Пасмурный серый день за окном, облетевшие деревья, сырые тротуары удручали глаз, не хотелось покидать уютное кресло, вынимать ноги из теплых домашних валенок, но в очередной раз надлежало совершить усилие над собой: побриться, расчесать седую гриву, одеться и ехать в город на тяжкое испытание, именуемое «сходкой».
Смотрящий прислал своего подручного проныру под вечер, передал, что ждет его, Арсения, сегодня в полдень, и такое указание не обсуждалось.
Причина сходки была ясна: в крае гремела гроза. Вчера неизвестные снайперы уничтожили Дагестанца, перебили кучу его прихвостней, спалили завод и лабораторию по производству наркоты. Урон воровскому сообществу вышел сокрушительный: многие планы обратились в прах, заклинило намертво экономические механизмы местного криминала, пропали огромные деньги.
Арсений невольно улыбнулся, с холодным удивлением постигая свое удовлетворение от содеянного.
Судьба и характер отвели ему участь вора, но разве мог он предположить, что веселая и разухабистая жизнь разбойника и ловкача, независимая и яркая, приведет его на высшие этажи в иерархии земных темных сфер, в тиски каждодневных обязательств, определенного рода дисциплины и поведения.
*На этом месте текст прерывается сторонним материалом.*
-- ==== Sys2Proof/Laws/PerInstr.lean ====
section
/-! SUPPORT. The encoding of every instruction is well formed: a recognised opcode followed by as many argument bytes as
R71 and R72 give it. One lemma for each constructor. -/

namespace Sys2Proof

open Sys2Proof.Machine (joinBytes_hi_lo)

/-- The encoding of `i` is a recognised opcode with exactly its argument bytes. -/
def Laws.EncodingFits.Statement (i : Instr) : Prop := i.raw.wellFormed = true

/-- An instruction of format F0 fits. -/
theorem Laws.fitsF0 {i : Instr} (op : Word) (he : encode i = encodeF0 op)
    (h : (!opcodeUnrecognised op.toNat && 0 == opcodeArgBytes op.toNat) = true) : Laws.EncodingFits.Statement i := by
  unfold Laws.EncodingFits.Statement Instr.raw RawInstr.wellFormed
  simp only [he, encodeF0, joinBytes_hi_lo]
  exact h

/-- An instruction of format F1 fits. -/
theorem Laws.fitsF1 {i : Instr} {arg : Byte} (op : Word) (he : encode i = encodeF1 op arg)
    (h : (!opcodeUnrecognised op.toNat && 1 == opcodeArgBytes op.toNat) = true) : Laws.EncodingFits.Statement i := by
  unfold Laws.EncodingFits.Statement Instr.raw RawInstr.wellFormed
  simp only [he, encodeF1, joinBytes_hi_lo]
  exact h

/-- An instruction of format F2 fits. -/
theorem Laws.fitsF2 {i : Instr} {arg : Word} (op : Word) (he : encode i = encodeF2 op arg)
    (h : (!opcodeUnrecognised op.toNat && 2 == opcodeArgBytes op.toNat) = true) : Laws.EncodingFits.Statement i := by
  unfold Laws.EncodingFits.Statement Instr.raw RawInstr.wellFormed
  simp only [he, encodeF2, joinBytes_hi_lo]
  exact h

theorem Laws.EncodingFits.ada (form : AddForm) : Laws.EncodingFits.Statement (.ada form) :=
  match form with
  | .other => Laws.fitsF0 0x0014 rfl (by decide)
  | .imm8 _ => Laws.fitsF1 0x4004 rfl (by decide)
  | .mem (.zp _) => Laws.fitsF1 0x4005 rfl (by decide)
  | .mem (.zpX _) => Laws.fitsF1 0x4006 rfl (by decide)
  | .mem (.abs _) => Laws.fitsF2 0x8004 rfl (by decide)
  | .mem (.absX _) => Laws.fitsF2 0x8005 rfl (by decide)
  | .mem (.ind _) => Laws.fitsF2 0x8006 rfl (by decide)
  | .mem (.indX _) => Laws.fitsF2 0x8007 rfl (by decide)
  | .imm16 _ => Laws.fitsF2 0x8033 rfl (by decide)

theorem Laws.EncodingFits.adb (form : AddForm) : Laws.EncodingFits.Statement (.adb form) :=
  match form with
  | .other => Laws.fitsF0 0x0015 rfl (by decide)
  | .imm8 _ => Laws.fitsF1 0x4007 rfl (by decide)
  | .mem (.zp _) => Laws.fitsF1 0x4008 rfl (by decide)
  | .mem (.zpX _) => Laws.fitsF1 0x4009 rfl (by decide)
  | .mem (.abs _) => Laws.fitsF2 0x8008 rfl (by decide)
  | .mem (.absX _) => Laws.fitsF2 0x8009 rfl (by decide)
  | .mem (.ind _) => Laws.fitsF2 0x800A rfl (by decide)
  | .mem (.indX _) => Laws.fitsF2 0x800B rfl (by decide)
  | .imm16 _ => Laws.fitsF2 0x8034 rfl (by decide)

theorem Laws.EncodingFits.ana (form : AluForm) : Laws.EncodingFits.Statement (.ana form) :=
  match form with
  | .other => Laws.fitsF0 0x0016 rfl (by decide)
  | .index => Laws.fitsF0 0x0018 rfl (by decide)
  | .imm8 _ => Laws.fitsF1 0x400A rfl (by decide)
  | .mem (.zp _) => Laws.fitsF1 0x400B rfl (by decide)
  | .mem (.zpX _) => Laws.fitsF1 0x400C rfl (by decide)
  | .mem (.abs _) => Laws.fitsF2 0x800C rfl (by decide)
  | .mem (.absX _) => Laws.fitsF2 0x800D rfl (by decide)
  | .mem (.ind _) => Laws.fitsF2 0x800E rfl (by decide)
  | .mem (.indX _) => Laws.fitsF2 0x800F rfl (by decide)
  | .imm16 _ => Laws.fitsF2 0x8035 rfl (by decide)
Главные же принципы иерархии: голый расчет и абсолютное небрежение человеческими ценностями. Что есть эти ценности? Например, — любовь. К людям и к этому миру. Но кто из воров любит людей и этот мир? Воры любят только себя. А вот он — нет… Основа его жизни — Кирьян и Федор, их семьи, их община. И что, собственно, держит его в кадке уголовного дерьма, что принуждает играть обрыдшую роль законника? Исключительно — необходимость влиять на события, способные нанести ущерб его родным людям. И, главное, они-то это понимают всецело, и благодарны ему.
«Шестерки» уже хлопотали во дворе, разогревая машину, открывая ворота и сторожа улицу в появлении разного рода нежелательного элемента, способного осложнить беспрепятственный выезд сиятельного криминального авторитета с его территории, обнесенной чугунным забором.
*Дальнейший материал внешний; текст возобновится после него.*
/-! ## Transfers -/

/-- A word transfer that `RequireS` does not stop (R160). -/
theorem exec_of_movesWord {s : State} {i : Instr} {d r : Reg16} (h : movesWord i = some (d, r))
    (hs : starred i = true → s.sr.s = true) : exec i s = transfer16 d r s := by
  cases i with
  | tab | tai | tba | tbi | tisp | tspb => cases h; rfl
  | tadr | taiml | taimh | taeml | taemh => cases h; exact requireS_of_system _ (hs rfl)
  | _ => cases h

theorem exec_of_movesByte {i : Instr} {d r : Reg8} (s : State) (h : movesByte i = some (d, r)) :
    exec i s = transfer8 d r s := by
  cases i with
  | tabh | tahj | tabl | tbah | tbhj | tbal => cases h; rfl
  | _ => cases h

theorem transfer16_eq (d r : Reg16) (s : State) :
    transfer16 d r s =
      .next { s.set16 d (s.get16 r) with sr := nzFlags 16 s.sr (s.get16 r).toNat, pc := pcPlus s 2 } := by
  unfold transfer16
  rw [finish_set16_keepAr, Status.setNZ_eq]

theorem transfer8_eq (d r : Reg8) (s : State) :
    transfer8 d r s =
      .next { s.set8 d (s.get8 r) with sr := nzFlags 8 s.sr (s.get8 r).toNat, pc := pcPlus s 2 } := by
  unfold transfer8
  rw [finish_set8_keepAr, Status.setNZ_eq]

/-! ## Compares -/

theorem exec_of_comparesWord {i : Instr} {r : Reg16} {y : Source} (s : State) (h : comparesWord i = some (r, y)) :
    exec i s = takeWord y (compare16 (s.get16 r)) s := by
  cases i with
  | cmpa form | cmpb form => cases h; cases form <;> rfl
  | cmpi form => cases h; cases form <;> rfl
  | _ => cases h

theorem exec_of_comparesByte {i : Instr} {r : Reg8} {y : ByteSource} (s : State) (h : comparesByte i = some (r, y)) :
    exec i s = takeByte y (compare8 (s.get8 r)) s := by
  cases i with
  | cmah form | cmbh form => cases h; cases form <;> rfl
  | _ => cases h

/-- `Cmp_16` (R210), AR being the operand's. -/
theorem compare16_eq (u v x : Word) (len : Nat) (s : State) :
    compare16 u v len (s.withAr x) =
      .next { s with sr := cmpFlags 16 s.sr u.toNat v.toNat, ar := x, pc := pcPlus s len } := by
  unfold compare16
  rw [finish_pcPlus, Status.cmp_eq]
  rfl

/-- `Cmp_8` (R210), AR being the operand's. -/
theorem compare8_eq (u v : Byte) (x : Word) (len : Nat) (s : State) :
    compare8 u v len (s.withAr x) =
      .next { s with sr := cmpFlags 8 s.sr u.toNat v.toNat, ar := x, pc := pcPlus s len } := by
  unfold compare8
  rw [finish_pcPlus, Status.cmp_eq]
  rfl

end Sys2Proof.Machine

namespace Sys2Proof.Claims

open Sys2Proof.Machine

/-- Settles O6: each word load hands its operand to `putWord`; a starred one has passed `RequireS`. -/
theorem loadWords : Obligations.LoadWords := by
  refine ⟨fun s i r y h hs hok => ?_, fun s i r y h hs hok => ?_⟩
  · rw [exec_of_loadsWord h hs, takeWord_of_ok _ hok, putWord_eq]
  · rw [exec_of_loadsWord h (by simp [hs]), takeWord_of_not_ok _ hok]

/-- Settles O7: each byte load hands its operand to `putByte`. -/
theorem loadBytes : Obligations.LoadBytes := by
  refine ⟨fun s i r y h hok => ?_, fun s i r y h hok => ?_⟩
  · rw [exec_of_loadsByte s h, takeByte_of_ok _ hok, putByte_eq]
  · rw [exec_of_loadsByte s h, takeByte_of_not_ok _ hok]

/-- Settles O8: `LDSR` hands its operand to `putStatus`. -/
theorem loadStatus : Obligations.LoadStatus := by
  refine fun s f => ⟨fun hok => ?_, fun hok => ?_⟩
  · rw [exec_ldsr, takeByte_of_ok _ hok, putStatus_eq]
  · rw [exec_ldsr, takeByte_of_not_ok _ hok]

/-- Settles O9: the transfers copy register to register; the starred ones begin with `RequireS`. -/
theorem transferResult : Obligations.TransferResult := by
  refine ⟨fun s i d r h hs => ?_, fun s i d r h => ?_, fun s i d r _ hi hs => starredTraps s i hi hs⟩
  · rw [exec_of_movesWord h hs, transfer16_eq]
  · rw [exec_of_movesByte s h, transfer8_eq]

/-- Settles O22: the compares hand their operand to `Cmp_n`. -/
theorem compareFlags : Obligations.CompareFlags := by
  refine ⟨fun s i r y h hok => ?_, fun s i r y h hok => ?_, fun s i r y h hok => ?_, fun s i r y h hok => ?_⟩
  · rw [exec_of_comparesWord s h, takeWord_of_ok _ hok, compare16_eq]
  · rw [exec_of_comparesByte s h, takeByte_of_ok _ hok, compare8_eq]
  · rw [exec_of_comparesWord s h, takeWord_of_not_ok _ hok]
  · rw [exec_of_comparesByte s h, takeByte_of_not_ok _ hok]

end Sys2Proof.Claims
end

section
/-! PROOF of ConditionalJumps, JumpTargets, OtherInstructions, KillStops, SystemCall, ReadResult and WriteResult (R230-R261).
-/

namespace Sys2Proof.Machine

open Sys2Proof.Claims

/-! ## Jumps -/

/-- The target of a relative jump by the two ranges of its displacement (R230). -/
theorem State.relTarget_eq (s : State) (d : Byte) : s.relTarget d = relative s d := by
  have hd := d.isLt
  have hpc := s.pc.isLt
  have hext : (signExtend16 d).toNat = if d.toNat < 128 then d.toNat else 65536 + d.toNat - 256 := by
    rw [signExtend16, BitVec.toNat_signExtend, BitVec.toNat_setWidth_of_le (by decide), BitVec.msb_eq_decide]
    simp only [decide_eq_true_eq]
    split <;> split <;> omega
  rw [State.relTarget, add_eq_ofNat, hext, relative]
  split
  · rfl
  · rw [wordOf, show s.pc.toNat + 65536 + d.toNat - 256 = s.pc.toNat + (65536 + d.toNat - 256) by omega]

theorem State.jumpTarget_eq (s : State) (f : JumpForm) : s.jumpTarget f = jumpGoal s f := by
  cases f with
  | relJ => exact s.relTarget_eq _
  | rel v => exact s.relTarget_eq _
  | abs v => rfl

theorem State.jmpTarget_eq (s : State) (f : JmpForm) : s.jmpTarget f = jmpGoal s f := by
  cases f with
  | relJ => exact s.relTarget_eq _
  | rel v => exact s.relTarget_eq _
  | ind v => exact s.readWord_eq v
  | accumulator | base | index | abs v => rfl

theorem jumpLength_eq (f : JumpForm) : jumpLength f = jumpSize f := by
  cases f <;> rfl

/-- A conditional jump writes the PC only (R230-R240). -/
theorem jumpIf_eq (c : Bool) (f : JumpForm) (s : State) :
    jumpIf c f s = .next { s with pc := if c = true then jumpGoal s f else pcPlus s (jumpSize f) } := by
  unfold jumpIf
  split
  · rw [State.jumpTarget_eq]
    rfl
  · rw [finish_pcPlus, jumpLength_eq]

theorem exec_of_jumpsWhen {s : State} {i : Instr} {c : Bool} {f : JumpForm} (h : jumpsWhen s.sr i = some (c, f)) :
    exec i s = jumpIf c f s := by
  cases i with
  | jcc g | jcs g | jeq g | jnc g | jne g | jns g | joc g | jos g =>
    cases h
    simp [exec, execJcc, execJcs, execJeq, execJnc, execJne, execJns, execJoc, execJos]
  | _ => cases h

/-! ## The external / IO space -/

theorem State.readAddress_eq (s : State) (f : ReadForm) : s.readAddress f = readFrom s f := by
  cases f with
  | zp v => exact setWidth_eq_wordOf v
  | zpX v =>
    have hv : (v.setWidth 16).toNat = v.toNat := BitVec.toNat_setWidth_of_le (by decide)
    rw [State.readAddress, add_eq_ofNat, hv]
    rfl
  | absX v => exact add_eq_ofNat v s.i
  | accumulator | base | abs v => rfl

theorem State.wrteAddress_eq (s : State) (f : WrteForm) : s.wrteAddress f = writeTo s f := by
  cases f with
  | abs v => rfl
  | absX v => exact add_eq_ofNat v s.i

theorem readTarget_eq (f : ReadForm) : readTarget f = readInto f := by
  cases f <;> rfl

theorem readLength_eq (f : ReadForm) : readLength f = readSize f := by
  cases f <;> rfl

theorem exec_read (f : ReadForm) (s : State) :
    exec (.read f) s = readExternal (readFrom s f) (readInto f) (readSize f) s := by
  rw [← State.readAddress_eq, ← readTarget_eq, ← readLength_eq]
  rfl

/-- An external read whose check passes (R65, R259). -/
theorem readExternal_of_ok {s : State} {a : Word} (r : Reg8) (len : Nat) (h : s.externalOk a) :
    readExternal a r len s = .next { s.set8 r (s.ioAnswer a) with
      sr := nzFlags 8 s.sr (s.ioAnswer a).toNat
      ar := a
      ioAnswers := s.ioAnswers.tail
      ioTrace := s.ioTrace ++ [.read a (s.ioAnswer a)]
      pc := pcPlus s len } := by
  unfold readExternal
  rw [checkExt_of_externalOk _ h, finish_set8_keepAr, Status.setNZ_eq]
  cases r <;> rfl

/-- A scripted answer is the one given (log 10). -/
theorem State.ioAnswer_of_cons {s : State} {w : Byte} {rest : List Byte} (a : Word) (h : s.ioAnswers = w :: rest) :
    s.ioAnswer a = w := by
  simp [State.ioAnswer, h]

/-- An external write whose check passes (R65). -/
theorem writeExternal_of_ok {s : State} {a : Word} (v : Byte) (len : Nat) (x : Word) (h : s.externalOk a) :
    writeExternal a v len (s.withAr x) =
      .next { s with ar := a, ioTrace := s.ioTrace ++ [.write a v], pc := pcPlus s len } := by
  unfold writeExternal
  rw [checkExt_of_externalOk (s := s.withAr x) _ h, finish_pcPlus]
  rfl

/-- `WRTE` and `WRTI` take the datum of their source and write it (R260, R261). -/
theorem exec_of_writesOut {s : State} {i : Instr} {a : Word} {y : ByteSource} (h : writesOut s i = some (a, y)) :
    exec i s = takeByte y (fun v _ t => writeExternal a v (writeSize i y) t) s := by
  cases i with
  | wrte f =>
    cases h
    rw [← State.wrteAddress_eq]
    rfl
  | wrti f => cases h; cases f <;> rfl
  | _ => cases h

end Sys2Proof.Machine

namespace Sys2Proof.Claims

open Sys2Proof.Machine

/-- Settles O23: each mnemonic tests its flag, and a conditional jump writes the PC only. -/
theorem conditionalJumps : Obligations.ConditionalJumps := fun s i c f h => by
  rw [exec_of_jumpsWhen h, jumpIf_eq]

/-- Settles O24: `JMP` puts its target into the PC. -/
theorem jumpTargets : Obligations.JumpTargets := fun s f => by
  rw [← State.jmpTarget_eq]
  rfl

/-- Settles O25: `CPUID` joins the two constants, `MSB` takes the top bit, a `NOP` ends with its length. -/
theorem otherInstructions : Obligations.OtherInstructions := by
  refine fun s => ⟨?cpuid, ?msbA, ?msbB, fun f => ?nop⟩
  case cpuid =>
    show finish 2 ((s.set8 .al Config.isaVersion).set8 .ah Config.variant) = _
    rw [finish_pcPlus]
    simp only [State.set8, loByte_joinBytes]
    rfl
  case msbA =>
    show finish 2 (s.withSr { s.sr with z := s.a.msb }) = _
    rw [finish_pcPlus, BitVec.msb_eq_decide]
    rfl
  case msbB =>
    show finish 2 (s.withSr { s.sr with z := s.b.msb }) = _
    rw [finish_pcPlus, BitVec.msb_eq_decide]
    rfl
  case nop =>
    show finish (nopLength f) s = _
    rw [finish_pcPlus]
    cases f <;> rfl

/-- Settles O26: behind `RequireS` each `KILL` stops the processor. -/
theorem killStops : Obligations.KillStops := fun s f hs => by
  cases f <;> exact requireS_of_system _ hs

/-- Settles O27: `SYS` raises its interrupt. -/
theorem systemCall : Obligations.SystemCall := raise_eq .sys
Забор утянули со стройки, затеянной на месте сноса старинного особняка, чью территорию он более века огораживал. Маковки пик и литые вензеля перекладин были облеплены палыми листьями осени. Такая же осень царила и в душе Арсения.
Натягивая на себя теплый свитер, он призадумался, вспоминая лицо вчерашнего ходока от Смотрящего. Рожа обычная, каторжная, никаких особенных чувств и эмоций на ней не читалось, но в водянистых глазках что-то нехорошее промелькнуло… Неужели вычислили истину, волки? Неужели уяснили его игру?
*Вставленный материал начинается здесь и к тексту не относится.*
/-- The restore engine frees the `k` newest records at the tail: the tail is drawn back, the occupancy and every mark
distance fall by `k`, and the JFULL release follows a fall from 1024 (R76, R78, R91). -/
def freeAtTail (k : Nat) (s : State) : State :=
  signalFall (occupancy s.journal)
    { s with
      journal := { s.journal with ring := s.journal.ring.take (s.journal.ring.length - k) }
      stack :=
        { s.stack with checkpoints := s.stack.checkpoints.map fun c => { c with distance := c.distance - k } } }

/-! ## Epochs (R93) -/

/-- The epochs of the live records between head and tail (R93). -/
def liveEpochs (j : Journal) : List Epoch := j.ring.filterMap fun slot => slot.map Record.epoch

/-- The next epoch number: up by one, from 65535 to 1, never to 0 (R93). -/
def succEpoch (e : Epoch) : Epoch := if e = 65535#16 then 1#16 else e + 1#16

/-- The first value after `e` that is not in use; `fuel` bounds the values tried (R93). -/
def nextFree (inUse : List Epoch) : Nat → Epoch → Epoch
  | 0, e => succEpoch e
  | fuel + 1, e => if succEpoch e ∈ inUse then nextFree inUse fuel (succEpoch e) else succEpoch e

/-! ## The deadline timer (chapter 7) -/

/-- P = 2^n ms for DL_PERIOD n (R134). -/
def periodOf (n : Nat) : Nat := 2 ^ n

/-- A restart, when DL_ENABLE is on: RUNNING, elapsed time 0, the divider afresh, the period from DL_PERIOD (R136). While
DL_ENABLE is off the timer is left as it is, OFF. -/
def restartTimer (s : State) : State :=
  if s.params.dlEnable then
    { s with timer := { state := .running, elapsed := 0, divider := 0, period := periodOf s.params.dlPeriod } }
  else s

/-- The timer goes OFF with elapsed time 0 (R137). -/
def stopTimer (s : State) : State := { s with timer := { s.timer with state := .off, elapsed := 0, divider := 0 } }

/-- At the acceptance of a rollback: SUSPENDED while DL_ENABLE is on, and left OFF while it is off (R112, R142). -/
def suspendTimer (s : State) : State :=
  if s.params.dlEnable then { s with timer := { s.timer with state := .suspended, elapsed := 0, divider := 0 } } else s

/-! ## The restore engine (chapter 6) -/

/-- How many of the newest `d` positions, from the tail downward, are VOID before the first that is not (R118). -/
def voidRun (ring : List (Option Record)) (d : Nat) : Nat :=
  ((ring.reverse.take d).takeWhile fun slot => slot.any fun r => decide (r.state = .void)).length

/-- The restore is complete: IDLE, RBDONE, the ROLLBACK waiters released, the timer restarted (R123). -/
def completeRestore (s : State) : State :=
  restartTimer
    (release .engineLeft
      (setFlag .rbdone { s with engine := { s.engine with state := .idle, span := none, retry := false } }))

/-- The restore entry receives a RESTORE of the record before the tail (R119). -/
def handRestore (s : State) : State :=
  match s.journal.ring.getLast? with
  | some (some r) =>
    match r.state with
    | .valid pre =>
      { s with
        tracker :=
          { s.tracker with
            restore := some
              { line := r.line, position := (tail s.journal + (Config.ringSize - 1)) % Config.ringSize, preImage := pre
                op := .toIssue } } }
    | .reserved _ | .void => s
  | some none | none => s

/-- The engine in RESTORE goes on at the cursor: it frees the run of VOID records there, and then completes if the target's
mark distance has reached 0, or hands out the RESTORE of the VALID record it meets (R118, R119, R123). -/
def continueRestore (s : State) : State :=
  match s.stack.checkpoints.getLast? with
  | none => s
  | some target =>
    let k := voidRun s.journal.ring target.distance
    if k = target.distance then completeRestore (freeAtTail k s) else handRestore (freeAtTail k s)

/-- The drain condition: no host entry in use is for a line with a live record in the span, and no record of the span is
RESERVED (R115). -/
def drainHolds (s : State) : Bool :=
  (s.tracker.hosts.all fun e => !findsInSpan s (requestLine e.request)) && !spanReserved s

/-- The drain test: in DRAIN, unless the engine is stopping, it enters RESTORE when the condition holds and begins at once
(R115, R118, R129). -/
def drainTest (s : State) : State :=
  if s.engine.state = .drain ∧ s.engine.stopping = false ∧ drainHolds s = true then
    continueRestore { s with engine := { s.engine with state := .restore } }
  else s

/-- The acceptance of a rollback to the open checkpoint at place `k`, oldest first (R112): the newer ones are removed with
nothing handed to the journal (R105), the span is fixed (R113), the engine enters DRAIN, the timer is suspended, and the
drain condition is tested. -/
def acceptRollback (k : Nat) (s : State) : State :=
  match s.stack.checkpoints[k]? with
  | none => s
  | some target =>
    drainTest
      (suspendTimer
        { s with
          stack := { s.stack with checkpoints := s.stack.checkpoints.take (k + 1) }
          engine :=
            { s.engine with state := .drain, span := some ⟨target.mark, target.distance⟩, retry := false } })

/-! ## The response selector (R8) -/

/-- The request of a holder and the response it has ready (R8, R9). -/
def answerOf (s : State) : Holder → Option (Request × Ready)
  | .taking => s.hport.taking.map fun t => (t.request, t.answer)
  | .intakeHead => s.hport.intake.head?.bind fun e => e.answering.map fun a => (e.request, a)
  | .waiting p =>
    (s.admission.waitList.find? fun e => requestPair e.request = p).bind fun e => e.answering.map fun a => (e.request, a)
  | .host id =>
    (s.tracker.hosts.find? fun e => e.id = id).bind fun e =>
      match e.phase with
      | .answer a => some (e.request, a)
      | .mem | .pre | .wr => none

/-- Every holder, whether or not it has a response ready (R8). -/
def holders (s : State) : List Holder :=
  .taking :: .intakeHead ::
    (s.admission.waitList.map (fun e => .waiting (requestPair e.request)) ++ s.tracker.hosts.map fun e => .host e.id)

/-- The holders with a response ready, each with the number of the event that made it ready (R8). -/
def readyHolders (s : State) : List (Holder × Nat) :=
  (holders s).filterMap fun h => (answerOf s h).map fun x => (h, x.2.since)

/-- The holders whose response has been ready longest (R8). -/
def longestReady (s : State) : List Holder :=
  match ((readyHolders s).map Prod.snd).min? with
  | none => []
  | some t => ((readyHolders s).filter fun x => x.2 = t).map Prod.fst

/-- When the output is free the selector offers the response that has been ready longest; of several that became ready
together it offers the one that the free value names (R8). -/
def offerNext (s : State) : State :=
  match s.hport.offered with
  | some _ => s
  | none =>
    match longestReady s with
    | [] => s
    | [h] => { s with hport := { s.hport with offered := some h } }
    | h :: h' :: rest =>
      { s with
        hport :=
          { s.hport with
            offered := (h :: h' :: rest)[Config.selectorChoice s.choices % (h :: h' :: rest).length]? }
        choices := s.choices + 1 }

/-- The responses made ready by this event are numbered after all earlier ones (R8). -/
def bumpReady (s : State) : State := { s with readySeq := s.readySeq + 1 }

/-! ## The service link (chapter 9) -/

/-- The controller takes a period that began with the link usable: PORn is high and no quiesce is under way (R169, R174). -/
def linkListens (start : PeriodStart) (s : State) : Bool := s.porn && !quiescing s && decide (start = .live)

/-- FRAMEERR becomes the fetch-response; the expected toggle and the repeat-response stay (R163). -/
def storeFrameErr (s : State) : State :=
  { s with link := { s.link with fetchResponse := some ⟨false, .frameErr, []⟩ } }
Он снова выглянул в окно. Да, бойцов у него — целая ватага. Но что от них проку на толковище? Им и носу туда сунуть не дадут. А коли тягчайший приговор выносится, от него и полк автоматчиков не спасет. Жалко, если побьют ребят куража ради после того, как петля их хозяину шею перехватит. Но ведь того они и заслужили, стремясь к благам неправедным, к хлебу пышному, горячему, но легковесному, как нынешние ватные батоны из новомодных коммерческих пекарен. Только от чего мысли такие? От привычного недоверия ко всему и ко всем? От столь же привычного ожидания худшего? Вероятно. Однако если в былые времена подобные сомнения сопровождались страхом и сочинением уловок, то сейчас он спокоен и тверд, как тот самый стылый чугун ограды. Что будет, то будет. Он сыграл в игру под названием жизнь, и выиграл ее. У него есть, чем оправдаться перед Богом, и есть кому оставить нажитое неправедно, что в праведные нужды пойдет, вернувшись на круги своя… Есть те, кто его отпоет, похоронит и отплачет, кому он нужен и дорог. Да и опротивели ему эти тяжкие утренние пробуждения, когда вместе с осознанием себя в этом мире — некогда радостном и влекущим к его познанию, сразу же очухиваются задремавшие хвори, тотчас принимающиеся за усердную грызню исстаревшей плоти.
Итак — чего бояться? Только одного — чтобы убийцы не оказались проворнее, чтобы избежать их насмеяния над его телом. Но уж тут-то он их упредит, огорошит… Их слабость — в желании выжить. Его сила — в готовности умереть.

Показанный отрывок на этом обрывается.